Facilities managers should therefore set cleaning benchmarks with their stakeholders, according to Hansford. It’s important for all parties to understand and agree on these benchmarks, and then set reviewing tools such as scoring matrices around them.

A clear and targeted approach 

This kind of direct communication is something that has served La Delfa throughout his years in the cleaning industry.

“I’ve been involved in contracts where we get penalised for not cleaning the escape stairs. Is that really a high-profile area? No, it’s not, so it gets done as a periodical,” he shared with the panel. 

La Delfa emphasised the importance of stakeholders establishing and focussing on the high-profile areas that show off assets. These include foyers, lifts and washrooms for the public or zones that are more important to tenants, like coffee stations and cafeterias. 

“It’s important that you establish those because otherwise you tend to be running around in circles trying to fix everyone’s problems or everyone’s opinion of what, as Janine said, is clean and what is not clean,” he said. 

Burt agreed that an important part of benchmarking is the ability of stakeholders – including clients, contracted service providers or in-house teams – to work closely together.

“You always hear those horror stories where somebody leaves a two-cent coin in the corner of the office and then all of a sudden they want the contractor beaten up because the coin was there for three days straight,” he joked. 

“Is it in the scope to pick up coins or to vacuum right into the corner?
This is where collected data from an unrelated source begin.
-- ==== Sys2Proof/Syntax.lean ====
section
/-! DEFINITION. The commands of the DV9616, one constructor for each row of spec/opcode_table.json (generated from the
list of rows: the summaries are the rows' own). A command that is an event carries what the event brings with it: the
flit that arrived, the value written, what a sensor or a step of training found. -/

namespace Sys2Proof

/-- Host link HL00-HL15 (R5). -/
abbrev Link := Fin 16
/-- Lane index 0-69 of one direction of a link (R13). -/
abbrev Lane := Fin 70
/-- Port 0-63 (R5). -/
abbrev Port := Fin 64
/-- Owner code of a register path (R99): port 0-63, 64 sideband, 65 test port. -/
abbrev Path := Fin 66
/-- Tile, channel or riser 0-31, and the spare 32 (R5). -/
abbrev Tile := Fin 33
/-- Channel 0-31. -/
abbrev Channel := Fin 32
/-- Quadrant 0-3. -/
abbrev Quad := Fin 4
/-- Letterbox LB0-LB5 (R117). -/
abbrev Lb := Fin 6

/-- What one training step of R51 or R53 found: whether every lane could be centred (T1), the eye widths in 1/256 UI
of the lanes the step measured or the other end reported, whether T3 reached offset 0, which decision lanes read
correctly (T4), whether rate and grade agree (T5), and whether the TRAIN content was well formed. -/
structure TrainObs where
  centred : Bool
  eyeIn : List (Lane × BitVec 8)
  eyeOut : List (Lane × BitVec 8)
  aligned : Bool
  d0 : Bool
  d1 : Bool
  gradeOk : Bool
  wellFormed : Bool
deriving DecidableEq, Repr

/-- What a housekeeping round has measured (R367, R368): raw codes, diode readings in 1/16 °C, monitors in mV, currents in
10 mA (what is not listed keeps its last value), and how many compensation tables clip. -/
structure RoundObs where
  codes : List (Fin 192 × BitVec 24)
  temps : List (Fin 104 × BitVec 16)
  volts : List (Fin 40 × BitVec 16)
  currents : List (Fin 24 × BitVec 16)
  clips : Nat
deriving DecidableEq, Repr

/-- A line's trims as training or calibration has set them, at the base end or the die end of a riser (R358, R359). -/
structure TrimObs where
  dieEnd : Bool
  line : Fin 208
  value : BitVec 18
deriving DecidableEq, Repr

/-- A unit of self-test or of a return to service (R394, R396, R409, R413). -/
inductive TestUnit where
  | engine (e : Fin 128)
  | core (c : Quad)
  | riser
  | row (c : Channel)
  | lbank (q : Quad)
  | remap
  | spareBank (q : Quad)
  | tile (t : Tile)
  | link (l : Link)
  | quadrant (q : Quad)
deriving DecidableEq, Repr

/-- An access of the test port under way at a test reset (R535): SEC or REG_ACCESS, and whether Update-DR has passed. -/
structure TapAccess where
  sec : Bool
  write : Bool
  addr : BitVec 24
  data : Word
  updated : Bool
deriving DecidableEq, Repr

/-- How the burning of antifuse words goes (R440-R443): what the word under the pump reads at NORMAL, PROG and UNPROG after
each pulse, in order (a pulse that is not listed burns what was asked), the readings that have changed when a section is read
again, the word of the command after which a condition of R442 has arisen, and the pulse that a reset or a fatal fault cuts. -/
structure BurnObs where
  pulses : List (Word × Word × Word)
  reread : List (Fin 2048 × Word × Word × Word)
  stop : Option Nat
  cut : Option Nat
deriving DecidableEq, Repr

/-- The registers whose W1C bits release contained units (R425, R434). -/
inductive ContainReg where
  | link | portLo | portHi | tile | misc
deriving DecidableEq, Repr
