-- ==== Sys2Proof/Machine/RegTable.lean ====
section
/-! DEFINITION. The register map of the DV9616 as data (R107 and the register table of each chapter): every register
block with its base, instances and stride, every register with its offset, array dimensions, fields, access codes
(R11) and reset values. -/

namespace Sys2Proof.Machine

/-- Access codes of R11. A bit in no field of a register is KEEP. No register of the device has a LOCK field. -/
inductive Acc where
  | rw | ro | w1c | w1s | wo | guarded
deriving DecidableEq, Repr

/-- A field of a register: bits `hi : lo`, access code, reset value. -/
structure RegField where
  hi : Nat
  lo : Nat
  acc : Acc
  reset : Nat
deriving DecidableEq, Repr

/-- What a register does beside holding its fields: the effect of a write, or a value computed at a read. -/
inductive Act where
  | plain
  | counter
  | lnkCtl
  | lnkRepairReq
  | lnkCntClr
  | lnkLaneErr
  | lnkEvtLost
  | fltStatus
  | fltSumLo
  | fltSumHi
  | fltDetStat
  | fltDetFirst
  | fltDetLast
  | fltDetClr
  | fltContainLink
  | fltContainPortLo
  | fltContainPortHi
  | fltContainTile
  | fltContainMisc
  | fltCntClr
  | fltSev
  | pwrWake
  | pwrLrst
  | pwrCntClr
  | clkCntClr
  | secWdKick
  | secDbghalt
  | secDbgmemCtl
  | secCntClr
  | cstCntClr
  | hkpCntClr
  | thmCntClr
  | bstHeldData
  | bstCntClr
  | celQreset
  | celCntClr
  | mbxCtl
  | mbxDoorbell
  | mbxOwner
  | mbxBuf
  | cfgSnap
  | cfgSnapN
  | cfgProbeActive
  | cfgProbeMask
  | prtCntClr
  | prtStatus
  | larCntClr
  | larConfClr
  | larScrMap
  | schPoolOver
  | schCntClr
  | engEpochLo
  | engCntClr
  | engLkCntClr
  | engRingConsWr
  | engHtSeed1
  | engHtSeed2
  | eccRemapData
  | eccInjCtl
  | eccCntClr
  | vrtRepairReq
  | vrtLineErr
  | vrtCntClr
  | cfgLegStatus
  | cfgLegTemp
  | cfgLegEccCnt
deriving DecidableEq, Repr

/-- One register, or one array of registers (`dims`: stride and count of each dimension, outermost first;
`first` is the index of the row's first member where a table of the manual is split over several rows). -/
structure RegRow where
  off : Nat
  dims : List (Nat × Nat)
  first : Nat
  act : Act
  fields : List RegField
deriving DecidableEq, Repr

/-- One block of R107: `n` instances, `stride` apart, each `size` bytes long. -/
structure RegBlock where
  base : Nat
  n : Nat
  stride : Nat
  size : Nat
  staged : Bool
  rows : List RegRow
deriving DecidableEq, Repr

/-- A named field of the register map: its register's normal-view address, its lowest bit, its width, and whether it
is configuration (an RW field of a staged block, R108). -/
structure Fld where
  addr : Nat
  lo : Nat
  width : Nat
  cfg : Bool
deriving DecidableEq, Repr
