/-- R349: the tap, 0 to 127, of crossing bundle `b` of quadrant `q`; 0 before the first tuning. -/
def ClkSt.tap (c : ClkSt) (q : Nat) (b : Fin 64) : Nat :=
  let n := Tab.get (fun _ => 0) c.taps q
  if n = 0 then 0 else (Config.freeValue (n - 1)).toNat / 2 ^ (7 * b.val) % 128

/-! ### The Chimney (12_chimney_and_calibration.md) -/

/-- A weathervane group (R372, R374): its estimate in 1/16 °C, the epoch of its read, and what holds of it. -/
structure WvGroup where
  est : Int := 0
  readAt : Nat := 0
  fresh : Bool := false
  below : Bool := false
  unreliable : Bool := false
  /-- R364: its bank and its eight rows, as the TRIM region records them; none before the Cornerstone is sensed. -/
  bank : Nat := 0
  rows : List Nat := []
  /-- R372: the measurement: from when its writes may begin, the bursts written, the end of the hold, the bursts read. -/
  start : Nat := 0
  writes : Nat := 0
  holdTo : Nat := 0
  reads : Nat := 0
deriving DecidableEq, Repr

/-- A queued calibration (R383): the riser, the die for riser 32, reduced form asked for, and the letterboxes of CAL.RUN. -/
structure CalJob where
  riser : Nat
  die : Nat
  reduced : Bool
  lbs : List Nat
deriving DecidableEq, Repr

/-- The calibration that runs: its step K0 to K4, or the chunk of its reduced form; whether K1 to K4 run again (R385), and
whether they have failed again. -/
structure CalRun where
  job : CalJob
  step : Nat
  again : Bool
  failed : Bool
  /-- R384: it takes the channel over; an idle spare riser's does not. -/
  takes : Bool
  /-- R387: it runs in reduced form. -/
  chunks : Bool
  /-- The first boundary at which the step may end. -/
  at_ : Nat
  /-- The lines that have mismatched. -/
  bad : List Nat
  /-- Trims by register address: with the spare riser the new ones, in force from the return on; in reduced form those that
  stood before the chunks. -/
  trims : List (Nat × Word)
deriving DecidableEq, Repr

/-- A CAL.RUN in progress: what it answers for each riser so far, and how many calibrations it waits for. -/
structure CalAsk where
  out : Tab Nat
  left : Nat
deriving DecidableEq, Repr

/-- The Chimney beside its registers. -/
structure ThmSt where
  /-- R371: consecutive rejections of each diode, and the broken diodes. -/
  rejects : Tab Nat := []
  broken : List Nat := []
  /-- R377: dies at which all the conditions held 3 °C below relax_max at the end of the last round. -/
  relaxWas : List Nat := []
  /-- R372, R374: weathervane groups, and the dies whose stale source has been raised. -/
  wv : Tab WvGroup := []
  staleRaised : List Nat := []
  calQ : List CalJob := []
  cal : Option CalRun := none
  asks : Tab CalAsk := []
  /-- R382: region temperature at the last completed calibration + 2^16, 0 for none, by riser, and by 33 + die for the
  spare riser. -/
  calTemp : Tab Nat := []
  /-- R378: dies whose relaxed refresh was permitted at the entry to RETENTION and still is. -/
  relaxRet : List Nat := []
  /-- R378, R380: the self-refresh window of each die in ms, while it refreshes itself; 0 otherwise. -/
  window : Tab Nat := []
  /-- R381: the entry of its table, in steps of 4 °C from 0 °C, that each oscillator and bandgap takes its trim from: dies 0-15,
  the always-on oscillator, quadrants 0-3. Past an end of the table the end entry acts. -/
  comp : List Int := []
deriving DecidableEq, Repr
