/-- The frame of the response in DETERMINISTIC (R24, R159, R237). -/
def Req.respFrame (r : Req) : Option Nat := (fixedLatency r).map fun l => l + if r.dataLate then r.ready else r.frame

/-- R166: the tile whose engine executes a request, or the lowest of those that hold its slots. -/
def Req.ownTile (r : Req) : Nat :=
  let slots := (slotsOf r.cfg r.op r.len r.flags r.addr).map fun a => a.loc.ch
  match slots with
  | c :: cs => cs.foldl min c
  | [] =>
    if r.op = opENQ ∨ r.op = opDEQ ∨ r.op = opQSTAT then r.operand.toNat % 32
    else if r.op = opHLK ∨ r.op = opHINS ∨ r.op = opHDEL then 
      let h := hashTab r.cfg (r.operand.toNat % 64)
      h.home (r.key h.keylen)
    else homeTile r.port

/-- R166: the tile that a late response is counted at: the lowest whose slot made it late, else the one of its engine. -/
def Req.lateAt (r : Req) : Nat := r.lateTile.getD r.ownTile

/-- The response header of R78. The aux of an HLK is its table whatever its status (R80). The opcode is copied, so that a
BADOP of opcode 0x00 carries 0x00, which R78 says no response does (log 98). -/
def respHeader (r : Req) (a : Answer) : Nat :=
  r.op * 2 ^ 58 + r.port % 4 * 2 ^ 56 + r.tag * 2 ^ 47 + (a.rdata.length - 1) % 8 * 2 ^ 44 +
    (if a.rdata.isEmpty then 0 else 2 ^ 43) + a.status % 16 * 2 ^ 39 + a.info % 128 * 2 ^ 32 + (if r.op = opHLK then r.operand.toNat % 64 else a.aux % 2 ^ 32) +
    a.result.toNat * 2 ^ 64

/-- R88, R97: an earlier response that must go first. -/
def State.respWaits (s : State) (r : Req) : Bool :=
  let before := s.reqs.takeWhile fun q => !(q.port == r.port && q.tag == r.tag)
  (r.op == opFENCE && before.any fun q => q.port == r.port && !q.queued) ||
  (r.op == opTQUERY && r.note.testBit 1 && before.any fun q => q.port == r.port && q.tag == r.operand.toNat % 512 && q.answer.isSome && !q.queued)

/-- A response sent after its fixed latency (R162, R166, R295): one that the Larder has made late counts for the quadrant of
the bank. -/
def State.countLate (s : State) (r : Req) : State :=
  if toScratch r.op r.flags || (r.op == opLPM && r.larQuad.isSome && r.lateTile.isNone) then
    let q := r.larQuad.getD (scratchLine r.cfg r.addr).q
    (s.inc (F.LAR_CNT_LATE_count q)).raise (Src.larder 0 q) q
  else
    let t := r.lateAt
    ((s.when r.dataLate fun s => s.inc (F.SCH_CNT_WLATE_count t)).inc (F.SCH_CNT_LATE_count t)).raise (Src.sched 2 t) t

/-- R72, R79: the flits of a response: its header in position 0 of a RESP flit, its RDATA flits behind it. -/
def respFlits (r : Req) (a : Answer) : List OutFlit :=
  ⟨3, payload [(0, 16, respHeader r a)], some (r.port, r.tag)⟩ :: a.rdata.map fun d => ⟨4, d, some (r.port, r.tag)⟩

/-- R72, R79, R159: the response of an answered request is handed to its link; its tag is free from the frame after the
transmission (State.freeTag). It waits for the bursts of its request (R139, R184; log 96). In DETERMINISTIC it goes out at
its fixed latency, or late by what its slots have put it off. -/
def execResponseSend (p : Port) (tag : BitVec 9) (s : State) : Host.Outcome State Fault Refusal :=
  match s.reqs.find? fun r => r.port == p.val && r.tag == tag.toNat && !r.tentative && r.data.length == r.need && !r.queued with
  | none => .next s
  | some r =>
    match r.answer with
    | none => .next s
    | some a =>
      let due := if r.mode = 2 ∧ !r.unfixed then r.respFrame else none
      let early := match due with | some f => decide (s.absFrame < f + r.excess) | none => false
      if !s.linkTalks r.link || s.respWaits r || s.burstsLeft r || early then .next s
      else
        let late := match due with | some f => decide (f < s.absFrame) | none => false
        let s := (s.when late fun s => s.countLate r).modReq r fun q => { q with queued := true }
        .next ((respFlits r a).foldl (fun s f => s.queueFlit r.link f) s)

end Sys2Proof.Machine
end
Is it really imperative that that is, to Lou’s point, something which occurs, and is it really worth penalising over? Why not focus on the things which are really important?” 

The importance of auditing

From the FMA’s perspective, independent auditing is a good practice to “pull that subjectivity out”. Whether FMs are conducting in-house or independent audits, Burt stressed the need to share results among stakeholders to improve future cleaning procedures.

“No good auditing if you’re not going to share the results with the contractor and say: ‘Here are the parts where it’s going really well, and here are the parts where it’s not going so well,’” he said.

“How do we work together to bring the service to the standard which is expected and the standard which is set in the scope?”